Two workflows — don’t mix them:
Workflow |
Use case |
Training |
Inference |
|---|---|---|---|
P-Image LoRA |
Text-to-image (prompt → image) |
|
|
P-Image-Edit LoRA |
Image editing (input image → edited image) |
|
|
This notebook covers P-Image LoRA only.
In this notebook we will:
Generate comic noir stylized images (and captions) using Flux-2-Klein 9B
Prepare the dataset for
p-image-trainer(one image + one caption file per example)Upload the dataset to HuggingFace
Train a LoRA (P-Image LoRA training) with
p-image-trainerDownload and extract the trained LoRA weights
Upload the LoRA weights to HuggingFace
Test inference (P-Image LoRA inference) with
p-image-lora
Setup
Install required packages and set up authentication.
[ ]:
% pip install replicate huggingface-hub pillow tqdm datasets
[ ]:
import os
import io
import zipfile
import time
import requests
import random
from pathlib import Path
import requests
from typing import Iterator
from IPython.display import Image, display
from tqdm import tqdm
from datasets import load_dataset
from replicate.client import Client
from huggingface_hub import HfApi, upload_file
from PIL import Image as PILImage
replicate_token = os.environ.get("REPLICATE_API_TOKEN")
if not replicate_token:
replicate_token = input("Replicate API token (r8_...): ").strip()
hf_token = os.environ.get("HF_TOKEN")
if not hf_token:
hf_token = input("HuggingFace API token (hf_...): ").strip()
replicate = Client(api_token=replicate_token)
hf_api = HfApi(token=hf_token)
/Users/davidberenstein/Documents/programming/pruna/prunatree/.venv/lib/python3.10/site-packages/tqdm/auto.py:21: TqdmWarning: IProgress not found.

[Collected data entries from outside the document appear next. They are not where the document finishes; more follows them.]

def descOp (d : BitVec 512) : Nat := descBytes d 0 1
def descModel (d : BitVec 512) : Nat := descBytes d 2 2
def descSeq (d : BitVec 512) : Nat := descBytes d 4 4
def descHandle (d : BitVec 512) : Nat := descBytes d 8 4
def descCount (d : BitVec 512) : Nat := descBytes d 12 4

def knownOp (op : Nat) : Bool := (decide (1 ≤ op) && decide (op ≤ 6)) || [0x10, 0x11, 0x20, 0x21, 0x30, 0x31].contains op
def namesModel (op : Nat) : Bool := op == opOpen || op == opLoad || op == opUnload
def isSetupOp (op : Nat) : Bool := op == opSetupRead || op == opSetupWrite

def flagsOk (op flags : Nat) : Bool :=
  if op = opOpen then decide (flags ≤ 1)
  else if op = opLoad then flags % 2 ^ 8 &&& 0xFA == 0
  else if op = opUnload then flags &&& 0xFD == 0
  else flags == 0

def countOk (op n : Nat) : Bool :=
  if op = opAppend ∨ op = opAdapt then true
  else if op = opGenerate then decide (1 ≤ n)
  else if op = opVerify then decide (1 ≤ n) && decide (n ≤ 16)
  else n == 0

/-- The parameters of an opcode lie in their ranges, and what it does not use is zero (Table 12-5). -/
def paramsOk (d : BitVec 512) : Bool :=
  let op := descOp d
  if op = opOpen then
    decide (descBytes d 48 2 ≤ 4095) && decide (descBytes d 50 2 ≤ 1023) && decide (descBytes d 52 2 ≤ 503) &&
    decide (descBytes d 54 1 / 16 ≤ 2) && zeroBytes d 55 64
  else if op = opAppend then
    decide (descBytes d 40 1 ≤ 2) && decide (descBytes d 41 1 ≤ 3) && zeroBytes d 42 44 && zeroBytes d 48 64
  else if op = opGenerate then zeroBytes d 56 64
  else if op = opVerify then zeroBytes d 40 64
  else if op = opAdapt then zeroBytes d 44 64 && (f32 (descBytes d 40 4)).isFin && !f32Lt (descBytes d 40 4) 0
  else if op = opLoad then zeroBytes d 37 40 && zeroBytes d 48 64
  else if op = opQuery then
    decide (descBytes d 32 1 ≤ 3) && zeroBytes d 33 34 && decide (descBytes d 34 2 ≤ 4095) && zeroBytes d 40 64
  else if op = opSetupRead then zeroBytes d 40 48
  else op == opSetupWrite || zeroBytes d 32 64

def hasBuffer (op : Nat) : Bool :=
  [opOpen, opAppend, opVerify, opAdapt, opLoad, opQuery, opSetupRead].contains op

/-- Check 2. -/
def formOk (d : BitVec 512) : Bool :=
  let op := descOp d
  knownOp op && flagsOk op (descBytes d 1 1) && countOk op (descCount d) &&
  (if namesModel op then decide (1 ≤ descModel d) && decide (descModel d ≤ 4095) else descModel d == 0) &&
  (namesStream op || descHandle d == 0xFFFFFFFF) && (hasBuffer op || zeroBytes d 16 32) && paramsOk d

/-- Check 3: the handle carries the tag of an entry that is not FREE, and that a client may name. -/
def State.handleOk (s : State) (h : Nat) : Bool :=
  let e := s.entry (h % 65536)
  decide (h % 65536 < 32768) && e.state != eFree && e.gen == h / 65536 && !e.draft

/-- R446: the GMAC tag over descriptor bytes 0 to 47 under the endpoint's setup key. -/
def State.gmacOk (s : State) (ep : Nat) (d : BitVec 512) : Bool :=
  match Map.find s.sec.setupKeys (s.endpoint ep).slot with
  | none => false
  | some (key, n) =>
    gcmTag key (toBytesBE 4 ep ++ toBytesBE 4 (descSeq d) ++ toBytesBE 4 n) (toBytes 48 d.toNat) [] ==
      toBytes 16 (descBytes d 48 16)

/-- Check 5, and R445: a setup endpoint holds no streams. -/
def Endpoint.permits (e : Endpoint) (op : Nat) : Bool :=
  if e.setup then op == opQuery || op == opFence || isSetupOp op
  else !isSetupOp op && (e.models || !(op == opLoad || op == opUnload))

/-- Check 8: the model, its adapter, and the parent of an OPEN_STREAM. -/
def State.openStatus (s : State) (d : BitVec 512) : Nat :=
  let h := descModel d
  let a := descBytes d 48 2
  let p := descBytes d 40 4
  let ready := fun (h : Nat) (ok : Model → Bool) => (Map.find s.models h).any (fun m => m.state == 2 && ok m)
  if ¬ ready h (fun m => !m.adapter) ∨ (a ≠ 0 ∧ ¬ ready a (fun m => m.adapter && m.base == h)) then stNoModel
  else if p = 0 then 0
  else
    let e := s.entry (p % 65536)
    if s.handleOk p ∧ e.model = h ∧ e.adapter = a ∧ descBytes d 44 4 ≤ e.c then 0 else stDescriptor

/-- The status of the first check that fails, or zero. -/
def State.checkDesc (s : State) (ep : Nat) (d : BitVec 512) : Nat :=
  let e := s.endpoint ep
  let op := descOp d
  if descSeq d ≠ e.nextSub then stDescriptor
  else if ¬ formOk d then stDescriptor
  else if namesStream op ∧ ¬ s.handleOk (descHandle d) then stDescriptor
  else if namesStream op ∧ (s.entry (descHandle d % 65536)).ep ≠ ep then stNotAuth
  else if ¬ e.permits op then stNotAuth
  else if isSetupOp op ∧ ¬ s.gmacOk ep d then stNotAuth
  else if isSetupOp op ∧ ¬ e.isOpen then stClosed
  else if op = opOpen then s.openStatus d
  else 0

/-! ### DESCRIPTOR_FETCH, ACCEPT, REJECT, CARRIED_ACCEPT (R428 to R430, R436 to R438) -/

def State.mayFetch (s : State) (ep : Nat) : Bool :=
  let e := s.endpoint ep
  e.attached && e.due.isNone && e.tail != e.nextSub

/-- R419: the read of the submission slot that is due. -/
def Endpoint.fetchOut (e : Endpoint) (ep : Nat) : Out :=
  .fetch ep ((e.subVa.toNat + 64 * (e.nextSub % e.subSize)) % 2 ^ 64) (getBits e.keys 32 32) 64

def execDescriptorFetch (t ep : Nat) (d : BitVec 512) (s : State) : Host.Outcome State Fault Refusal :=
  let s := s.at t
  onUnit (validEp ep) (whenever (s.mayFetch ep) (fun s =>
    let st := s.checkDesc ep d
    (s.send ((s.endpoint ep).fetchOut ep)).modEndpoint ep (fun e => { e with due := some (d, st) })) s)

/-- The handle that an entry shows: the stream that the descriptor names. -/
def shownHandle (d : BitVec 512) : Nat := if namesStream (descOp d) then descHandle d else 0xFFFFFFFF

/-- A descriptor that is accepted, as an item. -/
def makeItem (d : BitVec 512) (now c : Nat) : Item :=
  { seq := descSeq d, opcode := descOp d, flags := descBytes d 1 1, desc := d, at0 := now, cseq := c, begun := false,
    left := 0, value := 0, placed := false, status := none, data := [], fin := none }

/-- A model record while its first load runs. -/
def loadingModel (f : Nat) (item : Nat × Nat) : Model :=
  { Model.reset with state := 1, cur := { Copy.reset with fold := f }, loading := some item }

/-- Table 11-7: a load begins, or is refused. -/
def State.startLoad (s : State) (ep : Nat) (i : Item) : State :=
  let a := loadAsk i.desc
  let begin := s.modItem ep i.seq (fun i => { i with begun := true })
  match Map.find s.models a.handle with
  | none => { begin with models := Map.put s.models a.handle (loadingModel a.fold (ep, i.seq)) }
  | some m =>
    if ¬ a.replace then s.complete ep i.seq stDescriptor 0 none
    else if m.state ≠ 2 ∨ m.loading.isSome ∨ m.next.isSome then s.complete ep i.seq stBusy 0 none
    else begin.modModel a.handle (fun m => { m with loading := some (ep, i.seq) })

/-- How an item ends that comes after the CLOSE of its stream: refused; that of a lost stream as R362 says. -/
def State.afterClose (s : State) (g : Nat) (i : Item) : Nat :=
  if ¬ (s.entry g).lost then stDescriptor else if i.opcode = opClose then stOk else stStateLost

/-- What acceptance starts: a stream's entry takes its state; an item of a stream that is closed is refused; a load
begins, except in Standby (R597). -/
def State.afterAccept (s : State) (ep : Nat) (i : Item) : State :=
  if namesStream i.opcode then
    (if (s.entry i.entry).state = eDone then s.complete ep i.seq (s.afterClose i.entry i) (s.itemSwath i) none else s.settleEntry i.entry)
  else if i.opcode = opLoad ∧ s.mayWake then s.startLoad ep i
  else s

def State.acceptDesc (s : State) (ep : Nat) (d : BitVec 512) : State :=
  let c := (s.endpoint ep).nextCmp
  let i := makeItem d s.now c
  let s := s.modEndpoint ep (fun e => { e with items := e.items ++ [i], due := none, nextSub := seqAdd e.nextSub 1 })
  (s.writeEntry ep (entryOf 1 0 i.opcode i.seq (shownHandle d) (s.itemSwath i) 0)).afterAccept ep i

def execAccept (t ep : Nat) (s : State) : Host.Outcome State Fault Refusal :=
  let s := s.at t
  let e := s.endpoint ep
  onUnit (validEp ep) (match e.due with
    | some (d, 0) => whenever (e.attached && decide (e.unresolved + 3 ≤ e.room)) (fun s => s.acceptDesc ep d) s
    | _ => s)

/-- A REJECT takes the descriptor's place in submission order, under the sequence that was due. -/
def State.rejectDesc (s : State) (ep : Nat) (d : BitVec 512) (st : Nat) : State :=
  let seq := (s.endpoint ep).nextSub
  let s := s.modEndpoint ep (fun e => { e with due := none, nextSub := seqAdd e.nextSub 1 })
  (s.writeEntry ep (entryOf 3 st (descOp d) seq (shownHandle d) 0 0)).bump Fld.cliStatRejected 0 0

def execReject (t ep : Nat) (s : State) : Host.Outcome State Fault Refusal :=
  let s := s.at t
  let e := s.endpoint ep
  onUnit (validEp ep) (match e.due with
    | some (d, st) => whenever (st != 0 && e.attached && decide (e.unresolved + 2 ≤ e.room)) (fun s => s.rejectDesc ep d st) s
    | none => s)

/-- The item with the oldest ACCEPT. -/
def Endpoint.oldest (e : Endpoint) : Option Item := e.items.find? (fun i => seqSub e.nextCmp i.cseq == e.reach e.nextCmp)

/-- The ACCEPT is copied to next_cmp, and holds the ring from there. -/
def State.carry (s : State) (ep : Nat) (i : Item) : State :=
  let e := s.endpoint ep
  match Map.find e.ring (i.cseq % e.cmpSize) with
  | none => s
  | some x =>
    let s := s.modItem ep i.seq (fun i => { i with cseq := e.nextCmp })
    (s.writeEntry ep { x with carried := true }).bump Fld.cliStatCarries 0 0

def execCarriedAccept (t ep : Nat) (s : State) : Host.Outcome State Fault Refusal :=
  let s := s.at t
  let e := s.endpoint ep
  onUnit (validEp ep) (match e.oldest with
    | some i => whenever (e.attached && decide (e.room < e.unresolved + 3) && seqLt i.cseq e.head &&
        decide (e.unresolved + 1 ≤ e.room)) (fun s => s.carry ep i) s
    | none => s)

end Sys2Proof.Machine
end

Please update jupyter and ipywidgets. See https://ipywidgets.readthedocs.io/en/stable/user_install.html
from .autonotebook import tqdm as notebook_tqdm
Step 1: Generate training images (comic noir style)

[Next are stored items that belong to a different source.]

/-- The vector instructions that R85 gates differently. -/
def Obligations.VectorSpecialComplete : Prop :=
  ∀ (t : Nat) (o : CoreOp) (ty : LaneType) (s : State),
    let f := (s.at t).files o.core
    let w := laneWidth ty
    (∀ r, (s.at t).issuesAlone o (vCmpOp o r ty) = true → ∃ s', exec (.vCmp t o r ty) s = .next s' ∧
      ∃ v, WritesPredicate o o.d v 2 (s.at t) s' ∧ ∀ i, i < 64 →
        v.getLsbD i = if (o.gate f).getLsbD i then
          evalVRel r ty (lane (f.v o.a) w (i / (w / 8))) (lane (f.v o.b) w (i / (w / 8))) else (f.p o.d).getLsbD i) ∧
    ((s.at t).issuesAlone o (vSelOp o ty) = true → ∃ s', exec (.vSel t o ty) s = .next s' ∧
      GoesOn o (((s.at t).core o.core).pc + 1) 0 (s.at t) s' ∧ ReadyFrom o (vCode o.d) ((s.at t).now + 2) (s.at t) s' ∧
      s'.files o.core = { f with vreg := (s'.files o.core).vreg } ∧
      (∀ n, n ≠ o.d → (s'.files o.core).v n = f.v n) ∧
      ∀ i, i < 512 / w → lane ((s'.files o.core).v o.d) w i =
        if (o.gate f).getLsbD (w / 8 * i) then lane (f.v o.a) w i else lane (f.v o.b) w i) ∧
    ((s.at t).issuesAlone o (vExtOp o ty) = true → (s.at t).gateOpen o = true → ∃ s', exec (.vExt t o ty) s = .next s' ∧
      WritesScalar o o.d (if isInt ty then BitVec.ofInt 64 (toSigned w (lane (f.v o.a) w o.u))
        else BitVec.ofNat 64 (lane (f.v o.a) w o.u)) 2 (s.at t) s')

/-- The matrix engine (R92 to R94, R129, R229, Table 03-9). -/
def Obligations.MatrixCompletes : Prop :=
  (∀ (t : Nat) (o : CoreOp) (k : MmaKind) (hiA hiB : Bool) (s : State),
    (s.at t).issuesAlone o (mmaOp o k hiA hiB (s.at t)) = true → (s.at t).gateOpen o = true →
    (((s.at t).files o.core).tag o.d = .none ∨ ((s.at t).files o.core).tag o.d = mmaTag k) →
    ∃ s', exec (.mma t o k hiA hiB) s = .next s' ∧ NextBundle o (s.at t) s' ∧ SameRows (s.at t) s' ∧
      (s'.files o.core) = { (s.at t).files o.core with tags := (s'.files o.core).tags } ∧
      (∀ a, (s'.files o.core).tag a = if a = o.d then mmaTag k else ((s.at t).files o.core).tag a) ∧
      (if ((s.at t).core o.core).mmaRun.isSome then
        (s'.core o.core).mmaRun = ((s.at t).core o.core).mmaRun ∧
        (s'.core o.core).mmaWait = some ⟨k, o.d, o.a, hiA, o.b, hiB, 0, none, false⟩
      else if (s.at t).covered o.core clsMatrix (s.at t).now ((s.at t).now + mmaTicks k) then
        (s'.core o.core).mmaRun = some ⟨k, o.d, o.a, hiA, o.b, hiB, (s.at t).now + mmaTicks k, none, false⟩ ∧
        (s'.core o.core).mmaWait = none
      else (s'.core o.core).mmaRun = none ∧ (s'.core o.core).mmaWait.isSome = true)) ∧
  (∀ (t c : Nat) (m : Mma) (s : State), validCore c = true → ((s.at t).core c).mmaRun = none →
    ((s.at t).core c).mmaWait = some m →
    let ends := (s.at t).now + mmaTicks m.kind
    ((match m.grant with
      | none => (s.at t).covered c clsMatrix (s.at t).now ends = true
      | some id => (s.at t).unbegun (clusterOf c / 24) id = false) →
      ∃ s', exec (.mmaStart t c) s = .next s' ∧ OnlyCore c (s.at t) s' ∧
        s'.core c = { (s.at t).core c with mmaWait := none, mmaRun := some { m with ends := ends } }) ∧
    ((s.at t).covered c clsMatrix (s.at t).now ends = false → m.grant = none →
      (s.at t).held (clusterOf c) < 16 →
      ∃ s', exec (.mmaStart t c) s = .next s' ∧ SameRows (s.at t) s' ∧
        s'.core c = { (s.at t).core c with
          mmaWait := some { m with grant := some (s.at t).nextTag }
          leaves := if m.off then ((s.at t).core c).leaves else ((s.at t).core c).leaves ++ [(clsMatrix, (s.at t).nextTag)] } ∧
        (s'.hub (clusterOf c / 24)).arb.waiting = ((s.at t).hub (clusterOf c / 24)).arb.waiting ++
          [⟨(s.at t).nextTag, clsMatrix, clusterOf c, 2 ^ coreIndex c, (s.at t).classDefault (clusterOf c) clsMatrix,
            0, 0, (s.at t).now, none, some ⟨mmaTicks m.kind, 0, 1, 0⟩⟩])) ∧
  (∀ (t c : Nat) (m : Mma) (s : State), validCore c = true → ((s.at t).core c).mmaRun = some m →
    m.ends ≤ (s.at t).now →
    ∃ s', exec (.mmaEnd t c) s = .next s' ∧ OnlyCore c (s.at t) s' ∧ (s'.core c).mmaRun = none ∧
      s'.core c = { (s.at t).core c with mmaRun := none, files := s'.files c } ∧
      (m.off = true → s'.files c = (s.at t).files c) ∧
      (m.off = false → s'.files c = { (s.at t).files c with acc := (s'.files c).acc } ∧
        (∀ a, (s'.files c).a a = if a = m.acc then mmaResult m ((s.at t).files c) else ((s.at t).files c).a a) ∧
        (mmaTag m.kind = .int32 → ∀ i, i < 1024 → accElem ((s'.files c).a m.acc) i =
          ofSigned 32 (saturate 32 (toSigned 32 (accElem (((s.at t).files c).a m.acc) i) +
            (((List.range (mmaDepth m.kind)).map (fun x =>
              intElem m.kind (((s.at t).files c).t m.tA) m.hiA (i / 32) x *
              intElem m.kind (((s.at t).files c).t m.tB) m.hiB (i % 32) x)).foldl (· + ·) 0)))))) ∧
  (∀ (t : Nat) (o : CoreOp) (s : State), (s.at t).gateOpen o = true →
    ((s.at t).issuesAlone o (accClrOp o (s.at t)) = true →
      ∃ s', exec (.accClr t o) s = .next s' ∧ GoesOn o (((s.at t).core o.core).pc + 1) 0 (s.at t) s' ∧
        ReadyFrom o (aCode o.d) ((s.at t).now + 2) (s.at t) s' ∧
        s'.files o.core = { (s.at t).files o.core with acc := (s'.files o.core).acc, tags := (s'.files o.core).tags } ∧
        (∀ a, (s'.files o.core).a a = if a = o.d then 0 else ((s.at t).files o.core).a a) ∧
        ∀ a, (s'.files o.core).tag a = if a = o.d then .none else ((s.at t).files o.core).tag a) ∧
    ((s.at t).issuesAlone o (accMvOp o (s.at t)) = true →
      ∃ s', exec (.accMv t o) s = .next s' ∧ GoesOn o (((s.at t).core o.core).pc + 1) 0 (s.at t) s' ∧
        s'.files o.core = { (s.at t).files o.core with vreg := (s'.files o.core).vreg } ∧
        (∀ i, i < 8 → (s'.files o.core).v (o.d + i) = Row.part (Tile.slice (((s.at t).files o.core).a o.a) o.u) i ∧
          Map.get 0 (s'.core o.core).ready (vCode (o.d + i)) = (s.at t).now + 4) ∧
        ∀ n, (n < o.d ∨ o.d + 8 ≤ n) → (s'.files o.core).v n = ((s.at t).files o.core).v n))

/-- ROW.LD and ROW.ST (R99, R100, R150). -/
def Obligations.RowMovesComplete : Prop :=
  ∀ (t : Nat) (o : CoreOp) (tile : Bool) (s : State), (s.at t).gateOpen o = true →
    let u := s.at t
    let a := ((u.files o.core).s o.a).toNat
    let e := u.moveEdge o.core (u.myFold o)
    let acc := fun op => (⟨.core (coreIndex o.core), a, e, op, u.myFold o, o.core, false⟩ : Access)
    a < 49152 → u.reaches (u.myFold o) o.q a = true → u.moveFree o = true →
    (u.issuesAlone o (rowLdOp o tile u) = true →
      ∃ s', exec (.rowLd t o tile) s = .next s' ∧ OnlyCoreAndCluster o.core o.q u s' ∧ NextBundle o u s' ∧
        SameFiles o.core u s' ∧ (s'.core o.core).lastEdge = some e ∧
        (s'.core o.core).await = (if tile then [tCode o.d] else vCodes o.d) ++ (u.core o.core).await ∧
        s'.cluster o.q = { u.cluster o.q with
          access := (u.cluster o.q).access ++ [acc (if tile then .toTile o.d o.u else .toVec o.d)] }) ∧
    (u.issuesAlone o (rowStOp o tile) = true →
      ∃ s', exec (.rowSt t o tile) s = .next s' ∧ OnlyCoreAndCluster o.core o.q u s' ∧ NextBundle o u s' ∧
        SameFiles o.core u s' ∧ (s'.core o.core).lastEdge = some e ∧ (s'.core o.core).await = (u.core o.core).await ∧
        s'.cluster o.q = { u.cluster o.q with access := (u.cluster o.q).access ++
          [acc (.write (coreIndex o.core)
            (if tile then Tile.slice ((u.files o.core).t o.d) o.u else (u.files o.core).rowOfV o.d))] })

/-- Queue pairs as cores use them (R102 to R107). -/
def Obligations.QueueInstructionsComplete : Prop :=
  ∀ (t : Nat) (o : CoreOp) (k : Nat) (s : State), (s.at t).gateOpen o = true → k < 16 →
    let u := s.at t
    let f := u.files o.core
    let n := putCount (f.s o.b)
    u.queueOwner o.q k = some o.core →
    (∀ row, remoteOf (f.s o.a) = .stack (o.q / 24) row → 1 ≤ n → n ≤ 64 →
      (u.issuesAlone o (qPutRdOp o k) = true → n ≤ (u.queue o.q k).inRoom →
        ∃ s', exec (.qPutRd t o k) s = .next s' ∧ NextBundle o u s' ∧ SameFiles o.core u s' ∧ SameRows u s' ∧
          (s'.queue o.q k).owed = (u.queue o.q k).owed + n ∧ (s'.queue o.q k).inb = (u.queue o.q k).inb ∧
          ((∀ r ∈ (u.queue o.q k).reqs, ownStack o.q r = true ∨ (u.queue o.q k).mayGo r = false) →
            OnlyCoreAndCluster o.core o.q { u with nextTag := u.nextTag + 1 } s' ∧
            s'.queue o.q k = { u.queue o.q k with
              owed := (u.queue o.q k).owed + n
              reqs := (u.queue o.q k).reqs ++ [⟨u.nextTag, false, f.s o.a, n, [], o.core, 0, u.beat % 2 ^ 32, 0, 0⟩] })) ∧
      (u.issuesAlone o (qPutWrOp o k) = true → n ≤ (u.queue o.q k).outRoom →
        let src := getBits (f.s o.b) 0 16
        src + n ≤ 49152 → u.reachesAll (u.myFold o) o.q src n = true →
        ∃ s', exec (.qPutWr t o k) s = .next s' ∧ OnlyCoreAndCluster o.core o.q { u with nextTag := u.nextTag + 1 } s' ∧
          NextBundle o u s' ∧ SameFiles o.core u s' ∧ SameRows u s' ∧
          s'.queue o.q k = { u.queue o.q k with outb := (u.queue o.q k).outb + n } ∧
          Map.find (s'.cluster o.q).port u.nextTag = some ⟨.put o.core k (f.s o.a), n, n, []⟩ ∧
          (s'.cluster o.q).access = (u.cluster o.q).access ++ (List.range n).map (fun i =>
            ⟨.routerElastic, src + i, u.portEdge o.q u.now, .port u.nextTag i none, u.myFold o, o.core, false⟩))) ∧
    (∀ d row, remoteOf (f.s o.a) = .cluster d row → 1 ≤ n → n ≤ 64 → 8 ≤ k → row + n ≤ 49152 →
      u.hedgeAdmits (u.myFold o) d row n = true → u.issuesAlone o (qPutRdOp o k) = true → n ≤ (u.queue o.q k).inRoom →
      (u.queue o.q k).reqs = [] →
      ∃ s', exec (.qPutRd t o k) s = .next s' ∧ NextBundle o u s' ∧ SameFiles o.core u s' ∧ SameRows u s' ∧
        s'.queue o.q k = { u.queue o.q k with
          owed := (u.queue o.q k).owed + n
          flight := (u.queue o.q k).flight ++ [⟨u.nextTag, false, f.s o.a, n, [], o.core, 0, u.beat % 2 ^ 32, 0, 0⟩] } ∧
        Map.find s'.packets (u.nextTag + 1) = some { meshPacket .queueRead o.core k (u.myFold o) (tileOf o.q) (tileOf d)
          u.nextTag u.now with first := row, count := n }) ∧
    (∀ r rest, (u.queue o.q k).inb = ⟨some r⟩ :: rest →
      (u.issuesAlone o (qGetOp o k .tile u) = true →
        ∃ s', exec (.qGet t o k .tile) s = .next s' ∧ OnlyCoreAndCluster o.core o.q u s' ∧ NextBundle o u s' ∧
          SameRows u s' ∧ s'.queue o.q k = { u.queue o.q k with inb := rest } ∧
          s'.files o.core = { f with treg := (s'.files o.core).treg } ∧
          (∀ x, (s'.files o.core).t x = if x = o.d then Tile.setSlice (f.t o.d) o.u r else f.t x) ∧
          Map.get 0 (s'.core o.core).ready (tCode o.d) = u.now + 3) ∧
      (u.issuesAlone o (qGetOp o k .vec u) = true →
        ∃ s', exec (.qGet t o k .vec) s = .next s' ∧ OnlyCoreAndCluster o.core o.q u s' ∧ NextBundle o u s' ∧
          SameRows u s' ∧ s'.queue o.q k = { u.queue o.q k with inb := rest } ∧
          s'.files o.core = { f with vreg := (s'.files o.core).vreg } ∧
          (∀ i, i < 8 → (s'.files o.core).v (o.d + i) = Row.part r i ∧
            Map.get 0 (s'.core o.core).ready (vCode (o.d + i)) = u.now + 3) ∧
          ∀ x, (x < o.d ∨ o.d + 8 ≤ x) → (s'.files o.core).v x = f.v x)) ∧
    (u.issuesAlone o (qWaitOp o k) = true → 1 ≤ o.u → o.u ≤ 64 →
      let have_ := (u.queue o.q k).inb.length
      (o.u ≤ have_ →
        ∃ s', exec (.qWait t o k) s = .next s' ∧ OnlyCore o.core u s' ∧ NextBundle o u s' ∧
          (∀ x, (s'.files o.core).s x = if x = o.d ∧ x ≠ 0 then BitVec.ofNat 64 have_ else f.s x) ∧
          (s'.core o.core).wait = (u.core o.core).wait) ∧
      (have_ < o.u → u.nothingToCome o.q k = false →
        ∃ s', exec (.qWait t o k) s = .next s' ∧ OnlyCore o.core u s' ∧ NextBundle o u s' ∧ SameFiles o.core u s' ∧
          (s'.core o.core).wait = .rows k o.u o.d)) ∧
    (u.issuesAlone o (qWaitWrOp o k) = true →
      (u.hasWrites o.q k o.core = false →
        ∃ s', exec (.qWaitWr t o k) s = .next s' ∧ WritesScalar o o.d 0 1 u s') ∧
      (u.hasWrites o.q k o.core = true →
        ∃ s', exec (.qWaitWr t o k) s = .next s' ∧ OnlyCore o.core u s' ∧ NextBundle o u s' ∧ SameFiles o.core u s' ∧
          (s'.core o.core).wait = .acks k o.d))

We generate comic noir stylized images using Flux-2-Klein 9B only. Each prompt is suffixed with a comic noir style so that all images share that theme (high contrast, shadows, vintage pulp aesthetic). For P-Image LoRA we need one image per example plus a caption file; we use a trigger word sks_comic_noir in every caption so we can prompt the trained model with that token at inference. The resulting dataset is used to train with p-image-trainer and generate with
p-image-lora.
[ ]:
COMIC_NOIR_STYLE = (
"comic noir style, high contrast black and white with bold shadows, "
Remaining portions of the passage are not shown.